» **What you are asked to do**
Filter the records for "yesNo" and keep each line that has it.

» **Records from a data source**
-- ==== Sys2Proof/Machine/CarouselEvents.lean ====
section
/-! DEFINITION. The carousel's own events: serving (R84, R85), the settle interval (R85), encoder reports (R79, R82, R90,
R93), the arrival timer (R82), the reference mark and the homing timer (R93), and HOME (R92). -/

namespace Sys2Proof.Machine

/-- CAROUSEL_SERVE (R84, R85). The model serves already in the event that makes the conditions hold (log 5). -/
def execCarouselServe (s : State) : Result := takeEvent s State.serve

/-- The settle interval expires: SETTLE goes on to MOVING (R85). -/
def execSettleExpiry (s : State) : Result :=
  takeEvent s fun s =>
    match s.pcc.drum with
    | .settle m => s.enterMoving m
    | .idle | .moving _ _ | .homing _ | .fault => s

/-- A step reported in MOVING: on the path the position moves by one and the target is an arrival; against the direction
it is a fault (R82, R90). -/
def State.moveStep (s : State) (m : Move) (dir : Dir) : State :=
  if dir = m.dir then
    match s.pcc.position with
    | .none => s
    | some k =>
      if stepFrom dir k = m.target then s.arriveAt (stepFrom dir k)
      else s.setPcc { s.pcc with position := some (stepFrom dir k) }
  else s.carouselFault

/-- A step reported in a homing search: forward steps are the search, which has failed at the 42nd without the mark; a
backward step is a fault (R90, R93). -/
def State.searchStep (s : State) (x : Search) (dir : Dir) : State :=
  match dir with
  | .backward => s.carouselFault
  | .forward =>
    if Config.homingSteps ≤ x.steps + 1 then s.carouselFault
    else s.setPcc { s.pcc with drum := .homing (some { x with steps := x.steps + 1 }) }

/-- An encoder step report (R79, R82, R90, R93). The drum has left what the mark sensor read (log 9). Before the search
begins a forward step has no effect (log 10). -/
def execEncoderStep (dir : Dir) (s : State) : Result :=
  takeEvent s fun s =>
    let s := { s with pins := { s.pins with refMark := false } }
    match s.pcc.drum with
    | .idle | .settle _ => s.carouselFault
    | .moving m _ => s.moveStep m dir
    | .homing (some x) => s.searchStep x dir
    | .homing .none => if dir = .backward then s.carouselFault else s
    | .fault => s

/-- The arrival timer expires with the position not at the target: a carousel fault (R82, R90). -/
def execArrivalTimerExpiry (s : State) : Result :=
  takeEvent s fun s =>
    match s.pcc.drum with
    | .moving _ _ => s.carouselFault
    | .idle | .settle _ | .homing _ | .fault => s

/-- The reference mark is reported: it ends a search, and is ignored in every other state of the drum (R93); the sensor
reads it until the drum steps (log 9). -/
def execReferenceMark (s : State) : Result :=
  takeEvent s fun s =>
    let s := { s with pins := { s.pins with refMark := true } }
    match s.pcc.drum with
    | .homing (some _) => s.homed
    | .homing .none | .idle | .settle _ | .moving _ _ | .fault => s

/-- The homing timer expires: the search has failed (R93). -/
def execHomingTimerExpiry (s : State) : Result :=
  takeEvent s fun s =>
    match s.pcc.drum with
    | .homing (some _) => s.carouselFault
    | .homing .none | .idle | .settle _ | .moving _ _ | .fault => s

/-- HOME (R92): in FAULT, by a supervisor, with the interlock SECURE, the search begins at once (R93). -/
def execHome (id : BitVec 24) (s : State) : Result :=
  takeRequest s .branch ReqName.home.code fun s =>
    if s.pcc.drum ≠ .fault then refuse s .badState
    else if s.role id ≠ some .supervisor then refuse s .deny
    else if !s.secure then refuse s .busy
    else ok s.beginSearch

end Sys2Proof.Machine
end

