/-! ## Lookups, status and clock -/

/-- READ (R21) and FTAG (R22): nothing changes but the reply. The record summary of every reply that carries one, and the
retirement summary of CNFM, have the bytes of the table of R166: 45 + 3 × lines and 56 + 3 × lines of them. -/
def Obligations.RecordsAreReadByReceiptAndTag : Prop :=
  (∀ (n : BitVec 16) (s : State), branchIdle s →
     (n = 0#16 → exec (.read n) s = .next (branchReply s .read .badValue [])) ∧
     (n ≠ 0#16 → (∀ r ∈ s.cr.records, r.receipt ≠ n.toNat) →
       exec (.read n) s = .next (branchReply s .read .notFound [])) ∧
     (∀ r, n ≠ 0#16 → holds s r → r.receipt = n.toNat →
       exec (.read n) s = .next (branchReply s .read .ok (summaryLayout r)))) ∧
  (∀ (tag : Tag) (s : State), branchIdle s →
     (tag = 0#32 ∨ tag = 0xFFFFFFFF#32 → exec (.ftag tag) s = .next (branchReply s .ftag .badValue [])) ∧
     (tag ≠ 0#32 → tag ≠ 0xFFFFFFFF#32 → unclaimed s tag →
       exec (.ftag tag) s = .next (branchReply s .ftag .notFound [])) ∧
     (∀ r, tag ≠ 0#32 → tag ≠ 0xFFFFFFFF#32 → claims s tag r →
       exec (.ftag tag) s = .next (branchReply s .ftag .ok (summaryLayout r)))) ∧
  (∀ (r : Record) (counted : Nat), r.summary = summaryLayout r ∧ r.retirement counted = retirementLayout r counted ∧
     (∀ a, r.advice = some a → r.summary.length = 45 + 3 * a.lines.length ∧
       (r.retirement counted).length = 56 + 3 * a.lines.length) ∧
     (r.advice = none → r.summary.length = 45 ∧ (r.retirement counted).length = 56))

/-- LCUS and LSTA (R23): the matching receipts in the register's ascending order, 16 at most, and the lowest one not
returned; a start receipt of 0 and an unknown state code are refused. LPKT (R24), PKTS with the pocket's class (R72, R78,
R165, R169) and NTOT (R169). -/
def Obligations.ListsAndTotalsAreRead : Prop :=
  (∀ (start : BitVec 16) (s : State), branchIdle s →
     (∀ customer, start = 0#16 → exec (.lcus customer start) s = .next (branchReply s .lcus .badValue [])) ∧
     (∀ code, start = 0#16 ∨ (∀ x : RecState, x.code ≠ code) →
       exec (.lsta code start) s = .next (branchReply s .lsta .badValue [])) ∧
     (∀ (customer : BitVec 24), start ≠ 0#16 →
       let found := (s.cr.records.filter fun r =>
         r.advice.map Advice.customer = some customer.toNat ∧ start.toNat ≤ r.receipt).map Record.receipt
       exec (.lcus customer start) s = .next (branchReply s .lcus .ok (listReply (found.take 16) found[16]?))) ∧
     (∀ x : RecState, start ≠ 0#16 →
       let found := (s.cr.records.filter fun r => r.state = x ∧ start.toNat ≤ r.receipt).map Record.receipt
       exec (.lsta x.code start) s = .next (branchReply s .lsta .ok (listReply (found.take 16) found[16]?)))) ∧
  (∀ s : State, branchIdle s →
     (∀ pocket start : BitVec 8, 20 < pocket.toNat ∨ 23 < start.toNat →
       exec (.lpkt pocket start) s = .next (branchReply s .lpkt .badValue [])) ∧
     (∀ (p : Fin 21) (pocket start : BitVec 8), pocket.toNat = p.val → start.toNat ≤ 23 →
       let rest := s.cr.lists[p].drop start.toNat
       exec (.lpkt pocket start) s = .next (branchReply s .lpkt .ok
         (listReply (rest.take 16) (if 16 < rest.length then some (start.toNat + 16) else none)))) ∧
     (∀ pocket : BitVec 8, 20 < pocket.toNat → exec (.pkts pocket) s = .next (branchReply s .pkts .badValue [])) ∧
     (∀ (p : Fin 21) (pocket : BitVec 8), pocket.toNat = p.val →
       let x := s.pcc.pockets[p]
       let held := match s.pcc.hold with | some h => if h.pocket = p then h.units else 0 | none => 0
       let free := x.capacity - (x.used + held)
       let class_ : Byte := if x.capacity = 0 then 4#8 else if free = 0 then 3#8 else if free < 4 then 2#8 else 1#8
       exec (.pkts pocket) s = .next (branchReply s .pkts .ok
         ([pocket, byte x.capacity, byte x.used, byte held, byte free, class_, byte x.bags] ++ be 6 x.declared ++ be 3 x.mass ++
          [s.pcc.drum.code, match s.pcc.position with | some k => byte k.val | none => 255#8, byte s.pcc.queue.length,
           yesNo s.stationHeld]))) ∧
     exec .ntot s = .next (branchReply s .ntot .ok
       (be 2 s.cr.totals.bags ++ be 2 s.cr.totals.exceptions ++ be 5 s.cr.totals.declared ++ be 5 s.cr.totals.mass ++
         [yesNo (s.cr.night == .night)])))
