/-! ### startMove -/
@[simp] theorem State.startMove_cr (s : State) (t : Fin 21) (b : Bool) : (s.startMove t b).cr = s.cr := by
  unfold State.startMove; dsimp only; (repeat' split) <;> simp
@[simp] theorem State.startMove_trt (s : State) (t : Fin 21) (b : Bool) : (s.startMove t b).trt = s.trt := by
  unfold State.startMove; dsimp only; (repeat' split) <;> simp
@[simp] theorem State.startMove_wau (s : State) (t : Fin 21) (b : Bool) : (s.startMove t b).wau = s.wau := by
  unfold State.startMove; dsimp only; (repeat' split) <;> simp
@[simp] theorem State.startMove_intake (s : State) (t : Fin 21) (b : Bool) : (s.startMove t b).intake = s.intake := by
  unfold State.startMove; dsimp only; (repeat' split) <;> simp
@[simp] theorem State.startMove_rc (s : State) (t : Fin 21) (b : Bool) : (s.startMove t b).rc = s.rc := by
  unfold State.startMove; dsimp only; (repeat' split) <;> simp
@[simp] theorem State.startMove_ls (s : State) (t : Fin 21) (b : Bool) : (s.startMove t b).ls = s.ls := by
  unfold State.startMove; dsimp only; (repeat' split) <;> simp
@[simp] theorem State.startMove_ss (s : State) (t : Fin 21) (b : Bool) : (s.startMove t b).ss = s.ss := by
  unfold State.startMove; dsimp only; (repeat' split) <;> simp
@[simp] theorem State.startMove_pins (s : State) (t : Fin 21) (b : Bool) : (s.startMove t b).pins = s.pins := by
  unfold State.startMove; dsimp only; (repeat' split) <;> simp
@[simp] theorem State.startMove_resetHeld (s : State) (t : Fin 21) (b : Bool) : (s.startMove t b).resetHeld = s.resetHeld := by
  unfold State.startMove; dsimp only; (repeat' split) <;> simp
@[simp] theorem State.startMove_pending (s : State) (t : Fin 21) (b : Bool) : (s.startMove t b).pending = s.pending := by
  unfold State.startMove; dsimp only; (repeat' split) <;> simp
@[simp] theorem State.startMove_pcc_pockets (s : State) (t : Fin 21) (b : Bool) : (s.startMove t b).pcc.pockets = s.pcc.pockets := by
  unfold State.startMove; dsimp only; (repeat' split) <;> simp
@[simp] theorem State.startMove_pcc_hold (s : State) (t : Fin 21) (b : Bool) : (s.startMove t b).pcc.hold = s.pcc.hold := by
  unfold State.startMove; dsimp only; (repeat' split) <;> simp
@[simp] theorem State.startMove_pcc_position (s : State) (t : Fin 21) (b : Bool) : (s.startMove t b).pcc.position = s.pcc.position := by
  unfold State.startMove; dsimp only; (repeat' split) <;> simp
@[simp] theorem State.startMove_pcc_queue (s : State) (t : Fin 21) (b : Bool) : (s.startMove t b).pcc.queue = s.pcc.queue := by
  unfold State.startMove; dsimp only; (repeat' split) <;> simp
@[simp] theorem State.startMove_pcc_lastIntake (s : State) (t : Fin 21) (b : Bool) : (s.startMove t b).pcc.lastIntake = s.pcc.lastIntake := by
  unfold State.startMove; dsimp only; (repeat' split) <;> simp
@[simp] theorem State.startMove_pcc_stepInterval (s : State) (t : Fin 21) (b : Bool) : (s.startMove t b).pcc.stepInterval = s.pcc.stepInterval := by
  unfold State.startMove; dsimp only; (repeat' split) <;> simp
@[simp] theorem State.startMove_pcc_settleInterval (s : State) (t : Fin 21) (b : Bool) : (s.startMove t b).pcc.settleInterval = s.pcc.settleInterval := by
  unfold State.startMove; dsimp only; (repeat' split) <;> simp
@[simp] theorem State.startMove_pcc_prePosition (s : State) (t : Fin 21) (b : Bool) : (s.startMove t b).pcc.prePosition = s.pcc.prePosition := by
  unfold State.startMove; dsimp only; (repeat' split) <;> simp
@[simp] theorem State.startMove_pcc_weakOption (s : State) (t : Fin 21) (b : Bool) : (s.startMove t b).pcc.weakOption = s.pcc.weakOption := by
  unfold State.startMove; dsimp only; (repeat' split) <;> simp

» **Output for this task**
           yesNo s.stationHeld]))) ∧
         [yesNo (s.cr.night == .night)])))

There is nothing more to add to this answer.